Та же комната, тот же светлячок лампы, тени и лицо Тригони, склонившегося над ним.

— Докопались, даже Андрея свалило. На сегодня хватит.

* * *

Февраль 1881 года подходил к концу. Пристав Теглев успел уже забыть о сырной лавке и ее хозяевах, да, признаться, и не до сыров было ему в эти тревожные зимние дни. Самые разноречивые, но неизменно грозные даже в своей нелепости слухи наполняли столицу, переползали из дома в дом, проникая сквозь закрытые ставни обывательских квартир, отравляя атмосферу беспечного веселья литературных салонов и великосветских клубов, заставляя жадно прислушиваться тех, кто жил в фабричных бараках или таился в революционном подполье.

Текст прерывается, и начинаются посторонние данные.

theorem State.eecLockOn_frame (s : State) (sec : Bool) : Frame 0x400c4900cc s (State.eecLockOn s sec) := by
  unfold State.eecLockOn
  extract_lets +onlyGivenNames y1
  have hy1 : Frame 0x400c4900cc s y1 := (State.irqBit_frame ..).step rfl ((State.track_frame ..).step rfl
    ((State.setEec_frame ..).mono rfl))
  exact (State.qrefFollow_frame ..).step rfl (Frame.trans hy1 (upd_time rfl))

theorem State.eecLose_frame (s : State) : Frame 0x400c4900c8 s (State.eecLose s) := by
  unfold State.eecLose
  exact Frame.ite (Frame.ite ((State.track_frame ..).mono rfl) ((State.eecAcquire_frame ..).step rfl
    ((State.setEec_frame ..).mono rfl))) (Frame.ite (Frame.ite ((State.raise_frame ..).step rfl ((State.setEec_frame
    ..).mono rfl)) ((State.eecAcquire_frame ..).step rfl ((State.qrefFollow_frame ..).step rfl ((State.raise_frame
    ..).step rfl ((State.setEec_frame ..).mono rfl))))) (Frame.refl _ _))

theorem State.eecOff_frame (s : State) : Frame 0x400c4900c8 s (State.eecOff s) := by
  unfold State.eecOff
  exact (State.qrefFollow_frame ..).step rfl ((State.setEec_frame ..).mono rfl)

theorem State.eecReconfig_frame (s : State) (old : W32) : Frame 0x400c4900cc s (State.eecReconfig s old) := by
  unfold State.eecReconfig
  extract_lets +onlyGivenNames y1
  extract_lets +onlyGivenNames y2
  extract_lets +onlyGivenNames y3
  extract_lets +onlyGivenNames y4
  extract_lets +onlyGivenNames y5
  have hy5 : Frame 0x400c4900cc s y5 := (State.put_frame ..).step rfl ((State.put_frame ..).mono rfl)
  extract_lets +onlyGivenNames _ y6
  have hy6 : Frame 0x400c4900cc s y6 := Frame.trans hy5 (upd_time rfl)
  exact Frame.ite (Frame.ite hy6 ((State.eecOff_frame ..).step rfl hy6)) (Frame.ite ((State.eecAcquire_frame
    ..).step rfl hy6) (Frame.ite ((State.track_frame ..).step rfl hy6) (Frame.ite ((State.track_frame ..).step rfl
    hy6) ((State.eecLose_frame ..).step rfl hy6))))

theorem State.ringWrite_frame (s : State) (who : Req) (base size pos : Nat) (bs : Bytes) : Frame 0xc004c0158 s
    (State.ringWrite s who base size pos bs) := by
  unfold State.ringWrite
  extract_lets +onlyGivenNames y1
  extract_lets +onlyGivenNames y2
  extract_lets +onlyGivenNames y3
  have hy3 : Frame 0xc004c0158 s y3 := (State.devWrite_frame ..).mono rfl
  exact (State.devWrite_frame ..).step rfl hy3

theorem State.ringRead_frame (s : State) (who : Req) (base size pos n : Nat) : Frame 0xc004c0158 s (State.ringRead s
    who base size pos n).1 := by
  unfold State.ringRead
  extract_lets +onlyGivenNames y1
  extract_lets +onlyGivenNames y2
  extract_lets +onlyGivenNames y3
  have hy3 : Frame 0xc004c0158 s y3.1 := (State.devRead_frame ..).mono rfl
  refine Frame.iteF Prod.fst ?_ ?_
  · exact hy3
  · extract_lets +onlyGivenNames y4
    have hy4 : Frame 0xc004c0158 s y4.1 := (State.devRead_frame ..).step rfl hy3
    exact hy4

theorem State.ptpDeliver_frame (s : State) (e : Nat) (raw : Bytes) (ecpri : Bool) : Frame 0xc004d0158 s
    (State.ptpDeliver s e raw ecpri) := by
  unfold State.ptpDeliver
  extract_lets +onlyGivenNames y1
  extract_lets +onlyGivenNames y2
  refine Frame.ite ?_ ?_
  · exact Frame.refl _ _
  · extract_lets +onlyGivenNames y3
    extract_lets +onlyGivenNames y4
    extract_lets +onlyGivenNames y5
    extract_lets +onlyGivenNames y6
    extract_lets +onlyGivenNames y7
    extract_lets +onlyGivenNames y8
    extract_lets +onlyGivenNames y9
    extract_lets +onlyGivenNames y10
    have hy10 : Frame 0xc004d0158 s y10 := (State.ringWrite_frame ..).mono rfl
    extract_lets +onlyGivenNames y11
    have hy11 : Frame 0xc004d0158 s y11 := (State.irqBit_frame ..).step rfl ((State.setReg_frame ..).step rfl hy10)
    exact Frame.ite ((State.settle_frame ..).step rfl ((State.evtAdd_frame ..).step rfl hy11)) hy11

theorem State.setTsQueue_frame (s : State) (q : Nat) (l : List (BitVec 128)) : Frame 0x2000000000 s
    (State.setTsQueue s q l) := by
  unfold State.setTsQueue
  exact upd_tsq rfl

theorem State.takeTimestamp_frame (s : State) (q : Nat) (r : TsReq) : Frame 0x2000480048 s (State.takeTimestamp s q
    r).1 := by
  unfold State.takeTimestamp
  extract_lets +onlyGivenNames y1
  extract_lets +onlyGivenNames y2
  have hy2 : Frame 0x2000480048 s y2 := (State.put_frame ..).mono rfl
  extract_lets +onlyGivenNames y3
  extract_lets +onlyGivenNames y4
  extract_lets +onlyGivenNames y5
  exact Frame.ite ((State.raise_frame ..).step rfl ((State.inc_frame ..).step rfl ((State.put_frame ..).step rfl
    hy2))) ((State.irqBit_frame ..).step rfl ((State.setTsQueue_frame ..).step rfl hy2))

theorem State.setLate_frame (s : State) (q k : Nat) (b : Bool) : Frame 0x1000000000 s (State.setLate s q k b) := by
  unfold State.setLate
  exact upd_slotLate rfl

theorem State.slotOff_frame (s : State) (q k : Nat) : Frame 0x1000000008 s (State.slotOff s q k) := by
  unfold State.slotOff
  exact (State.setLate_frame ..).step rfl ((State.put_frame ..).mono rfl)

theorem State.markLate_frame (s t : State) : Frame 0x1000000000 t (State.markLate s t) := by
  unfold State.markLate
  refine Frame.foldl _ _ _ (fun t1 a1 => ?_) (Frame.refl _ _)
  refine Frame.foldl _ _ _ (fun t2 a2 => ?_) (Frame.refl _ _)
  exact Frame.ite ((State.setLate_frame ..).mono rfl) (Frame.refl _ _)

theorem State.setSends_frame (s : State) (q : Nat) (l : List SendReq) : Frame 0x10000000 s (State.setSends s q l) :=
    by
  unfold State.setSends
  exact upd_sends rfl

theorem State.requestSends_frame (s : State) (q first span n : Nat) : Frame 0x10480048 s (State.requestSends s q
    first span n) := by
  unfold State.requestSends
  refine Frame.ite ?_ ?_
  · exact (State.raise_frame ..).mono rfl
  · extract_lets +onlyGivenNames y1
    exact (State.setSends_frame ..).mono rfl

theorem State.slotAct_frame (s : State) (q k : Nat) : Frame 0x8010490048 s (State.slotAct s q k) := by
  unfold State.slotAct
  extract_lets +onlyGivenNames y1
  extract_lets +onlyGivenNames y2
  split
  · refine Frame.ite ?_ ?_
    · extract_lets +onlyGivenNames y3
      extract_lets +onlyGivenNames y4
      exact upd_lenReads rfl
    · exact (State.requestSends_frame ..).mono rfl
  · exact (State.settle_frame ..).step rfl ((State.evtAdd_frame ..).mono rfl)
  · exact Frame.refl _ _

theorem State.slotNext_frame (s : State) (q k : Nat) : Frame 0x1400000008 s (State.slotNext s q k) := by
  unfold State.slotNext
  extract_lets +onlyGivenNames y1
  refine Frame.ite ?_ ?_
  · exact (State.slotOff_frame ..).mono rfl
  · extract_lets +onlyGivenNames y2
    exact (State.inc_frame ..).step rfl ((State.movePair_frame ..).mono rfl)

theorem State.deliverSlot_frame (s : State) (q k : Nat) : Frame 0x9410490048 s (State.deliverSlot s q k) := by
  unfold State.deliverSlot
  extract_lets +onlyGivenNames y1
  have hy1 : Frame 0x9410490048 s y1 := (State.setReg64_frame ..).mono rfl
  extract_lets +onlyGivenNames y2
  have hy2 : Frame 0x9410490048 s y2 := Frame.ite ((State.setLate_frame ..).step rfl ((State.irqBit_frame ..).step
    rfl ((State.put_frame ..).step rfl hy1))) hy1
  extract_lets +onlyGivenNames y3
  have hy3 : Frame 0x9410490048 s y3 := Frame.ite ((State.slotAct_frame ..).step rfl hy2) ((State.put_frame ..).step
    rfl hy2)
  exact (State.slotNext_frame ..).step rfl hy3

theorem State.timeMarks_frame (s : State) : Frame 0x10008 s (State.timeMarks s) := by
  unfold State.timeMarks
  extract_lets +onlyGivenNames y1
  have hy1 : Frame 0x10008 s y1 := (State.mapTasks_frame ..).mono rfl
  exact (State.settle_frame ..).step rfl ((State.mapTasks_frame ..).step rfl hy1)

theorem State.makeStep_frame (s old : State) (pt : W64) (epoch : W16) : Frame 0x100049004c s (State.makeStep s old
    pt epoch) := by
  unfold State.makeStep
  extract_lets +onlyGivenNames _ y1
  have hy1 : Frame 0x100049004c s y1 := upd_time rfl
  exact (State.timeMarks_frame ..).step rfl ((State.markLate_frame ..).step rfl ((State.irqBit_frame ..).step rfl
    ((State.put_frame ..).step rfl hy1)))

Как ни пыталось правительство скрыть правду даже от чинов своей полиции, но Теглеву было известно, что тридцать четыре губернии Европейской России охвачены крестьянскими волнениями. В городах стачки рабочих следуют одна за другой, студенты волнуются, а террористы пугающе молчат. Их арестовывают, гноят в сырых казематах, а кажется, что число их не убывает. Они проникли к рабочим, студенты почти поголовно с ними. Полиция с ног сбилась. Прямо как в канун «Великой реформы». Да нет, куда там — хуже!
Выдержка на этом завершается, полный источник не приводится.